# A Mermaid Joins the Crew



## halstaff (Nov 18, 2009)

After seeing the latest POC movie yesterday, I got motivated to finish up our mermaid. Here she is ready to join our Pirate display. I have a feeling she'll be a popular figure for photo ops at our party!


----------



## RoxyBlue (Oct 6, 2008)

Really, ya gotta stop cranking out props one after another like this. You're making the rest of us look like lazy slackers I mean, seriously, do you ever REST!?!?!:googly:

She's adorable, and it looks like you must have scored a mannequin for this.


----------



## scareme (Aug 29, 2006)

I agree, she'll be real popular at your party. I hope there are seashells covering her assets. Those flowers won't stay there long. Lovely fins, by the way.


----------



## Dixie (Feb 18, 2009)

Omigosh, I love it!! I don't know how you found fabric that perfect, or that perfect color hair for that matter, but WOW, she comes together nicely!!!


----------



## bobzilla (Nov 13, 2008)

Nice job


----------



## halstaff (Nov 18, 2009)

RoxyBlue said:


> Really, ya gotta stop cranking out props one after another like this. You're making the rest of us look like lazy slackers I mean, seriously, do you ever REST!?!?!:googly:
> 
> She's adorable, and it looks like you must have scored a mannequin for this.

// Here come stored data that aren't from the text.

/-- The unpropagated writes that a store leaves in a view: one for each line. In a deterministic launch the bytes of lanes that act
as different blocks go apart, since each is branded and deferred as its block's (R376); the last of them ends the store step (R364). -/
def batchWrites (det : Bool) (tm g : Nat) (es : List SqEntry) : List CvWrite :=
  let home (q : SqSlot) : Nat × Nat × Nat := if det then q.home else (0, 0, 0)
  let slots := batchSlots es
  let keys := (slots.map fun q => (lineOf q.phys, home q)).eraseDups
  let lastOf (x : Nat) : Nat × Nat × Nat := ((keys.reverse.find? fun k => k.1 == x).map Prod.snd).getD (0, 0, 0)
  keys.map fun k =>
    { id := (es.headD { id := 0, scratch := false, size := 0, order := .plain, scope := .group, cache := .dflt, slots := [] }).id
      team := tm, group := g, home := k.2
      cells := (slots.filter fun q => lineOf q.phys == k.1 && home q == k.2).flatMap fun q => cellsAt q.phys q.data
      whole := coversLine (slots.filter fun q => lineOf q.phys == k.1) k.1 && lastOf k.1 == k.2 }

/-- Put an unpropagated write into a view. -/
def State.viewWrite (s : State) (c : Nat) (w : CvWrite) : State :=
  match w.cells with
  | [] => s
  | (a, _) :: _ => s.modCore c fun k => let l := k.line (lineOf a); k.setLine { l with pend := l.pend ++ [w] }

/-- Drain (R72, R73): the head entry is applied to CV(c), or to SP(c). -/
def State.drainHead (s : State) (tm g : Nat) : State :=
  let q := headBatch (s.group tm g).sq
  let c := s.coreOf tm
  let s1 := s.modGroup tm g fun gr => { gr with sq := q.2 }
  match q.1 with
  | [] => s
  | e :: _ =>
    if e.scratch then
      s1.modTeam tm fun t => { t with sp := Memory.setAll t.sp (e.slots.flatMap fun q => cellsAt q.phys q.data) }
    else (batchWrites (s.launchOf tm).lrec.det tm g q.1).foldl (fun s w => s.viewWrite c w) s1

/-- The scratchpad blocks of a range (R248). -/
def spKeys (tm off n : Nat) : List LineKey :=
  (List.range ((off + n - 1) / 128 - off / 128 + 1)).map fun i => .sp tm (off / 128 + i)

/-- The head entry meets what a Drain asks for (R72, R74, R248). -/
def State.drainReady (s : State) (tm g : Nat) : Bool :=
  match (s.group tm g).sq with
  | [] => false
  | e :: _ =>
    if e.scratch then e.slots.all fun q => (spKeys tm q.phys q.data.length).all fun k => !s.owned k
    else !(ordRel e.order) || s.allHold tm g 0 (.fabricDone e.fab :: releaseConds e.scope)

end Views

section LaneAccess

/-- A placed access of one lane. -/
structure Placed where
  lane  : Nat
  va    : VAddr
  segs  : List (Nat × Nat)
  deriving DecidableEq, Repr, Inhabited

/-- The first class of R182 among the lanes' faults, with its lanes and the address of the lowest. -/
def firstFault (kind : Nat) (fs : List (Nat × Nat × VAddr)) : Option FaultInfo :=
  [6, 4, 3, 5, 12].findSome? fun cls =>
    match fs.filter fun f => f.2.1 == cls with
    | [] => none
    | l => some { cls := cls, mask := maskOf fun k => l.any fun f => f.1 == k, kind := kind,
                  va := match l.find? fun f => l.all fun q => decide (f.1 ≤ q.1) with | some f => f.2.2 | none => 0
                  vas := l.map fun f => (f.1, f.2.2) }
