-- ==== Sys2Proof/Machine/Copy.lean ====
section
/-!
DEFINITION. The copy instructions: major 0x1C (13_copy_engine R233-R250).
-/
namespace Sys2Proof.Machine
open Sys2Proof

section Collectives

/-- The arrival records of a team: copies or matrix requests (R234, R256). -/
def Team.recs (t : Team) (mat : Bool) : List ArrRec := if mat then t.matRecs else t.copyRecs
/-- Replace them. -/
def Team.setRecs (t : Team) (mat : Bool) (r : List ArrRec) : Team := if mat then { t with matRecs := r } else { t with copyRecs := r }
/-- How many collectives a group has executed (R233, R256). -/
def Group.collectives (g : Group) (mat : Bool) : Nat := if mat then g.mats else g.copies

/-- Every group has arrived or has ended (R233). -/
def Team.allArrived (t : Team) (r : ArrRec) : Bool :=
  (List.range t.groups.length).all fun g => (rd t.groups g).ended || r.arrs.any fun a => a.group == g

/-- One group's arrival at its next collective (R233, R234). -/
def Team.arrive (t : Team) (mat : Bool) (acc : Option Accord) (a : Arrival) : Team :=
  let n := (rd t.groups a.group).collectives mat
  let rs := t.recs mat
  let rs1 := if rs.any fun r => r.number == n then rs else rs ++ [{ number := n, accord := none, arrs := [] }]
  let t1 := t.setRecs mat (rs1.map fun r =>
    if r.number == n then { r with accord := if r.accord.isSome then r.accord else acc, arrs := r.arrs ++ [a] } else r)
  t1.modGroup a.group fun g => if mat then { g with mats := g.mats + 1 } else { g with copies := g.copies + 1 }

/-- Arrivals in increasing group number (R239). -/
def byGroup (as : List Arrival) : List Arrival := (List.range 8).flatMap fun g => as.filter fun a => a.group == g

/-- Post the entry of a full copy collective (R234, R239); with only empty slices nothing is posted. -/
def State.postCopyRec (s : State) (tm : Nat) (r : ArrRec) : State :=
  let s1 := s.modTeam tm fun t => { t with copyRecs := t.copyRecs.filter fun q => q.number != r.number }
  match r.accord with
  | none => s1
  | some a =>
    let as := (byGroup r.arrs).filter fun x => !x.empty
    let segs := as.flatMap fun x => x.segs
    s1.postEntry
      { id := 0, copyEng := true, unit := s.coreOf tm, team := tm, groups := as.map fun x => x.group
        home := (as.map fun x => x.home).headD (0, 0, 0), scope := (a.x.map XMod.scope).getD .device, cache := (a.x.map XMod.cache).getD .dflt
        tag := cwTag a.word, hurdle := cwHurdle a.word
        work := .copy a.fn segs (as.foldl (fun n x => n + x.bytes) 0)
        reads := srcKeys segs, writes := dstKeys segs }

/-- Post every copy collective of a team that has become full, while the queue has room (R233, R234); nothing is posted of a team that is not
on a core (R250). -/
def State.postCopies (s : State) (tm : Nat) : State :=
  match s.team? tm with
  | none => s
  | some t => t.copyRecs.foldl (fun s r =>
      if t.core?.isSome && t.allArrived r && Cond.copyRoom.holds s tm 0 0 then s.postCopyRec tm r else s) s

/-- What a Post with ORDER release waits for (R248, R267): the group's accesses performed at the scope, as R78 has it, which below DIE leaves the
engine free to read an older value at CP. -/
def State.postConds (s : State) (c : Cur) (m : Mods) (sc : Scope) : List Cond × List Cond :=
  if ordRel (m.orderD .plain) then s.domainConds c .ord sc else ([], [])

/-- A slice as captured: the failed tests, its pieces and its bytes. -/
structure Slice where
  fails : List (Nat × Nat × VAddr)
  segs  : List Seg
  bytes : Nat
  ops   : List Word := []

/-- COPY and COPYT (R233-R235): the splinter's arrival for its group. The slice's own tests come before the test that it agrees with the slices
that have arrived: R235 and R238 give no order (DESIGN CHOICE, log entry 116). -/
def copyCollective (c : Cur) (s : State) (m : Mods) (fn : Nat) (word : Word) (sl : Slice) : Act :=
  match s.team? c.team with
  | none => illegalAct c
  | some t =>
    let empty := s.onlyHelpers c
    let n := (rd t.groups c.group).collectives false
    let old := t.copyRecs.find? fun r => r.number == n
    let acc : Accord := { fn := fn, x := m.x, word := word }
    match if empty then none else engFault c 1 sl.fails with
    | some e => .fault e
    | none =>
      if !empty && (match old with | some r => r.accord.isSome && r.accord != some acc | none => false) then illegalAct c
      else
        let t1 := t.arrive false (if empty then none else some acc)
          { group := c.group, empty := empty, segs := if empty then [] else sl.segs, bytes := if empty then 0 else sl.bytes
            ops := if empty then [] else sl.ops, home := s.homeOf c.team c.group (lowest c.act) }
        let last := t1.copyRecs.any fun r => r.number == n && t1.allArrived r
        let rel := if empty then ([], []) else s.postConds c m (m.scopeD .device)
        s.need c ((if old.isNone then [.recordRoom false] else []) ++ (if last then [.copyRoom] else []) ++ rel.1) rel.2 none <|
          let s1 := s.modTeam c.team fun _ => t1
          .done (match t1.copyRecs.find? fun r => r.number == n with
            | some r => if last then s1.postCopyRec c.team r else s1
            | none => s1)

end Collectives

section Slices

/-- A side of COPY: scratchpad or memory. -/
def State.copySide (s : State) (tm : Nat) (sp : Bool) (lo hi : Word) (n : Nat) (a : Access) (kind : Nat) :
    List (Loc × Nat) × List (Nat × Nat × VAddr) :=
  if sp then s.spPieces tm lo.toNat n kind else s.memPieces (s.vdevOf tm) (pair lo hi) n a kind

/-- The slice of COPY (R239) from its operands sD, sD+1, sA, sA+1 and sB, its direction and its completion word. Among failures of one class
the completion word comes first, then the source, then the destination, each from its lowest piece (R238; DESIGN CHOICE, log entry 132). -/
def State.copySlice (s : State) (tm dir : Nat) (w : List Word) (word : Word) : Slice :=
  let n := (rd w 4).toNat
  let cw := cwFaults word (s.launchOf tm).lrec.tags (s.carve tm)
  if 2 ^ 24 < n then { fails := (1, 0, 0) :: cw, segs := [], bytes := 0 }
  else
    let src := s.copySide tm (decide (2 ≤ dir)) (rd w 2) (rd w 3) n .read kindOperand
    let dst := s.copySide tm (dir % 2 == 1) (rd w 0) (rd w 1) n .write kindEngWrite
    { fails := cw ++ src.2 ++ dst.2, segs := segsOf src.1 dst.1, bytes := n, ops := w }

/-- Granule and row of a bank permutation (R242). -/
def permGranule (p : Nat) : Nat × Nat := if p = 0 then (1, 1) else (16 * 2 ^ ((p - 1) % 4), if p ≤ 4 then 8 else 4)

/-- Perm (R242). -/
def permOf (p lin : Nat) : Nat :=
  if p = 0 then lin
  else
    let (g, n) := permGranule p
    let row := lin / (n * g)
    let cc := lin % (n * g) / g
    row * n * g + (cc ^^^ (row % n)) * g + lin % g

/-- The slice of COPYT (R240, R241) from its operands sD to sD+2, sA, sA+1, sB and sB+1, its direction and its completion word. An
element that straddles two blocks of the scratchpad is cut there. Among failures of one class the completion word comes first, then the range in the scratchpad, then the memory pages, each from
its lowest piece (R238; DESIGN CHOICE, log entry 132). -/
def State.copytSlice (s : State) (tm : Nat) (store : Bool) (w : List Word) (word : Word) : Slice :=
  let base := bits (rd w 0) 0 22
  let p := bits (rd w 0) 22 4
  let z := 2 ^ bits (rd w 0) 26 2
  let rank := bits (rd w 0) 28 4
  let str (i : Nat) : Nat := match i with | 1 => bits (rd w 1) 0 16 | 2 => bits (rd w 1) 16 16 | 3 => bits (rd w 2) 0 16 | _ => 1
  let x (i : Nat) : Nat := bits (rd w (5 + i / 2)) (16 * (i % 2)) 16
  let a := pair (rd w 3) (rd w 4)
  let cw := cwFaults word (s.launchOf tm).lrec.tags (s.carve tm)
  let absent := (List.range 4).any fun i => decide (rank ≤ i) && (x i != 0 || (decide (1 ≤ i) && str i != 0))
  let ill := decide (8 < p) || rank == 0 || decide (4 < rank) || bits (rd w 2) 16 16 != 0 || absent
  let span := (permGranule p).1 * (permGranule p).2
  let km := if store then kindEngWrite else kindOperand
  let ks := if store then kindOperand else kindEngWrite
  let count := (x 0 + 1) * (x 1 + 1) * (x 2 + 1) * (x 3 + 1)
  let fs := (if ill then [(1, 0, 0)] else []) ++ cw ++
    (if a.toNat % z != 0 then [(6, km, a)] else []) ++
    (if base % span != 0 then [(6, ks, BitVec.ofNat 64 base)] else []) ++
    (if s.carve tm < base + (z * count + span - 1) / span * span then [(4, ks, BitVec.ofNat 64 base)] else [])
  if !fs.isEmpty then { fails := fs, segs := [], bytes := 0 }
  else
    let one (k : Nat) : Except (Nat × Nat × VAddr) (List Seg) :=
      let i0 := k % (x 0 + 1); let k1 := k / (x 0 + 1)
      let i1 := k1 % (x 1 + 1); let k2 := k1 / (x 1 + 1)
      let i2 := k2 % (x 2 + 1); let i3 := k2 / (x 2 + 1)
      let va := a + BitVec.ofNat 64 (z * (i0 + i1 * str 1 + i2 * str 2 + i3 * str 3))
      let o := base + permOf p (z * k)
      let sp : List (Loc × Nat) := (piecesOf o z).map fun q => (.sp tm (o + q.1), q.2)
      match s.translate (s.vdevOf tm) va (if store then .write else .read) with
      | .ok pa => .ok (if store then segsOf sp [(.mem pa va, z)] else segsOf [(.mem pa va, z)] sp)
      | .error e => .error (e, km, va)
    let rs := (List.range count).map one
    { fails := rs.filterMap fun r => match r with | .error e => some e | .ok _ => none
      segs := rs.flatMap fun r => match r with | .error _ => [] | .ok g => g
      bytes := z * count, ops := w }

/-- COPY (R239). -/
def execCopy (m : Mods) (f : RForm) (s : State) : Res :=
  issue (.copy m f) s fun c s =>
    let w := [s.rdS c f.d.toNat, s.rdS c (f.d.toNat + 1), s.rdS c f.a.toNat, s.rdS c (f.a.toNat + 1), s.rdS c f.b.toNat]
    let word := s.rdS c (f.b.toNat + 1)
    copyCollective c s m 0 word (s.copySlice c.team (m.clsField 0 2) w word)
/-- COPYT (R240). -/
def execCopyt (m : Mods) (f : RForm) (s : State) : Res :=
  issue (.copyt m f) s fun c s =>
    let w := [s.rdS c f.d.toNat, s.rdS c (f.d.toNat + 1), s.rdS c (f.d.toNat + 2), s.rdS c f.a.toNat, s.rdS c (f.a.toNat + 1),
              s.rdS c f.b.toNat, s.rdS c (f.b.toNat + 1)]
    let word := s.rdS c (f.b.toNat + 2)
    copyCollective c s m 1 word (s.copytSlice c.team (m.clsBit 0) w word)

end Slices

section Singles

/-- GATH, SCAT, PUSHW and CREM post one entry of their own (R233, R237, R238). -/
def copyPost (c : Cur) (s : State) (m : Mods) (fails : List (Nat × Nat × VAddr)) (word : Word) (dflt : Scope) (w : Work)
    (reads writes : List LineKey) (also : Nat → State → State) : Act :=
  groupUniform c s <|
    match engFault c 1 fails with
    | some e => .fault e
    | none =>
      let rel := s.postConds c m (m.scopeD dflt)
      s.need c (.copyRoom :: rel.1) rel.2 none <|
        let id := s.nextId
        .done (also id (s.postEntry
          { id := 0, copyEng := true, unit := c.core, team := c.team, groups := [c.group]
            home := s.homeOf c.team c.group (lowest c.act)
            scope := m.scopeD dflt, cache := (m.x.map XMod.cache).getD .dflt, tag := cwTag word, hurdle := cwHurdle word
            work := w, reads := reads, writes := writes }))

/-- GATH and SCAT (R243). Among failures of one class the completion word comes first, then the list, then the data in the scratchpad,
then the memory pages, row by row (R238; DESIGN CHOICE, log entry 132). -/
def gathScat (i : Instr) (scat : Bool) (m : Mods) (f : RForm) (s : State) : Res :=
  issue i s fun c s =>
    let d := (s.rdS c f.d.toNat).toNat
    let base := s.pairS c f.a.toNat
    let list := (s.rdS c f.b.toNat).toNat
    let w := s.rdS c (f.b.toNat + 1)
    let rows := bits w 0 16
    let len := bits w 16 16
    let stride := (s.rdS c (f.b.toNat + 2)).toNat
    let word := s.rdS c (f.b.toNat + 3)
    let km := if scat then kindEngWrite else kindOperand
    let ks := if scat then kindOperand else kindEngWrite
    let fs := (if 4096 < rows then [(1, 0, 0)] else []) ++ cwFaults word (s.launchOf c.team).lrec.tags (s.carve c.team) ++
      (if list % 4 != 0 then [(6, kindOperand, BitVec.ofNat 64 list)] else []) ++
      (if s.carve c.team < list + 4 * rows then [(4, kindOperand, BitVec.ofNat 64 list)] else []) ++
      (if s.carve c.team < d + rows * len then [(4, ks, BitVec.ofNat 64 d)] else [])
    if !fs.isEmpty then copyPost c s m fs word .device (.copy 0 [] 0) [] [] fun _ s => s
    else
      let rel := s.postConds c m (m.scopeD .device)
      groupUniform c s <| s.need c (.unowned (if rows = 0 then [] else spKeys c.team list (4 * rows)) :: rel.1) rel.2 none <|
        let byte (a : Nat) : Byte := (sqByte (s.group c.team c.group).sq true a).getD (s.spByte c.team a)
        let idx (k : Nat) : Nat := leNat ((List.range 4).map fun o => byte (list + 4 * k + o))
        let row (k : Nat) : List Seg × List (Nat × Nat × VAddr) :=
          let mp := s.memPieces (s.vdevOf c.team) (base + BitVec.ofNat 64 (idx k * stride)) len (if scat then .write else .read) km
          let sp := s.spPieces c.team (d + k * len) len ks
          (if scat then segsOf sp.1 mp.1 else segsOf mp.1 sp.1, mp.2)
        let rs := (List.range rows).map row
        let segs := rs.flatMap Prod.fst
        copyPost c s m (rs.flatMap Prod.snd) word .device (.copy (if scat then 3 else 2) segs (rows * len)) (srcKeys segs) (dstKeys segs)
          fun _ s => s

/-- GATH (R243). -/
def execGath (m : Mods) (f : RForm) (s : State) : Res := gathScat (.gath m f) false m f s
/-- SCAT (R243). -/
def execScat (m : Mods) (f : RForm) (s : State) : Res := gathScat (.scat m f) true m f s

/-- PUSHW (R244). -/
def execPushw (m : Mods) (f : RForm) (s : State) : Res :=
  issue (.pushw m f) s fun c s =>
    let w (i : Nat) : Word := s.rdS c (f.d.toNat + i)
    let l := (s.launchOf c.team).lrec
    let g := bits (w 3) 0 3
    let r0 := bits (w 3) 3 3
    let n := bits (w 3) 6 3 + 1
    let src := (s.rdS c f.a.toNat).toNat
    let word := s.rdS c f.b.toNat
    let role := l.roles.getLsbD g
    let ill := decide (8 < r0 + n) || decide (l.gx ≤ (w 0).toNat) || decide (l.gy ≤ (w 1).toNat) || decide (l.gz ≤ (w 2).toNat) ||
      decide (l.gm1 < g) || (l.budget role).1 != 64 || bits (w 3) 9 23 != 0
    let fs := (if ill then [(1, 0, 0)] else []) ++ cwFaults word l.tags (s.carve c.team) ++
      (if src % 4 != 0 then [(6, kindOperand, BitVec.ofNat 64 src)] else []) ++
      (if s.carve c.team < src + 128 * n then [(4, kindOperand, BitVec.ofNat 64 src)] else [])
    copyPost c s m fs word .device (.push (w 0).toNat (w 1).toNat (w 2).toNat g r0 n src) (spKeys c.team src (128 * n)) [] fun _ s => s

I did find a mannequin torso for this prop. Unfortunately, she was missing the hands. I bought some white ones on Ebay and Bobzilla was able to paint them to match the mannequin. I've spent more time trying to attach them than I did building the rest of her.
As far as resting goes, I don't do much of that. No more than 6 hours of sleep and very little TV especially since the Padres are so awful this year.


----------



## Dark Angel 27 (Sep 11, 2008)

she's amazing. my only suggestion is that she could use some more decoration. not only the seashells to cover the twins but for her hair and maybe fashion a bracelet. just an idea


----------



## Halloween Cats (Jan 30, 2011)

Dark Angel 27 said:


> she's amazing. my only suggestion is that she could use some more decoration. not only the seashells to cover the twins but for her hair and maybe fashion a bracelet. just an idea


Meow,

I agree! Accessorize.. there is sooo much sea oriented jewelry out there, lots of which you can find for cheap at the dollar stores, I'd go for earrings (drill a hole and glue them in of course) defiantly some type of bracelets, (maybe sea weed? wrap them around and then tie them letting the ends hand down like streamers) I'd also go for a necklace.

Still she really is great, I defiantly think I might use your idea and add it too my pirate area. Was it random that you found the mannequin, or is there a site you know that sells them? Also have you thought about spraying her with some type of gloss sealant? That might give her a 'wet, right out of the ocean' look??


----------



## IMU (Apr 8, 2009)

Nice addition in deed.


----------



## CreeepyCathy (Mar 28, 2009)

another great prop, halstaff!


----------



## Spooky1 (Aug 25, 2008)

All the pirates are going to want to hang out with her.


----------



## halstaff (Nov 18, 2009)

The fabric was a great find. I thought I would be sewing on sequins for a week.
I'm looking for some shell bracelets for her. She could use a little jewelery plus it will hide the joint between the arm and hands.
We do plan to have her wear something more for the kids and family party but she'll probably just have the lei's on for the adult party. I would imagine that for some photos, she may not even have that.


----------



## scubaspook (Dec 16, 2010)

Nice addition looks good.


----------